**PROBLEM TO WORK ON:**
Match the word "Machine". Return each line of the data below where it appears.

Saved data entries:
-- ==== Sys2Proof/Machine/Board.lean ====
section
/-! DEFINITION. The instantiation of the parameters at which State.reset stands: the one spec/95_test_vectors.md uses (its
numbers are those of spec/00_scope.md R9, its font the test font TF). DESIGN CHOICE, unsafe: the spec gives the parameters
no value (assumption log 1). No statement about the block rests on it: statements are about every Config. -/

namespace Sys2Proof.Machine

/-- Glyph `c` of the test font TF of spec/95_test_vectors.md, its 8 rows from the top. -/
def testGlyph (c : Nat) : List Byte :=
  if c = 0x00 ∨ c = 0x20 then [0x00, 0x00, 0x00, 0x00, 0x00, 0x00, 0x00, 0x00]
  else if c = 0x01 then [0x80, 0x00, 0x00, 0x00, 0x00, 0x00, 0x00, 0x01]
  else if c = 0x02 then [0xFF, 0xFF, 0xFF, 0xFF, 0xFF, 0xFF, 0xFF, 0xFF]
  else if c = 0x41 then [0x18, 0x3C, 0x66, 0x66, 0x7E, 0x66, 0x66, 0x00]
  else [0x80, 0x00, 0x00, 0x00, 0x00, 0x00, 0x00, 0x00]

/-- The 2048 bytes of TF, glyph after glyph. -/
def testFont : List Byte := (List.range 256).flatMap testGlyph

/-- The example instantiation: spec/00_scope.md R9 for the screens, F_TICK, TW and the spacings; `DEFAULT_RATE = 15` as in
vector V39; BASE, FORMAT_MAX and memory on the whole bus are this model's choice (assumption log 1 and 18). -/
def board : Config where
  widthBottom := 320
  widthTop := 400
  heightBottom := 240
  heightTop := 240
  font := testFont
  fTick := 67027964
  defaultRate := 15
  tickBits := 16
  base := 0x10000000
  spacingX := 8
  spacingY := 10
  formatMax := 512
  ram := [⟨0, 2 ^ 32⟩]

end Sys2Proof.Machine
end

**EXERCISE SOLUTION:**
-- ==== Sys2Proof/Machine/Board.lean ====
namespace Sys2Proof.Machine
end Sys2Proof.Machine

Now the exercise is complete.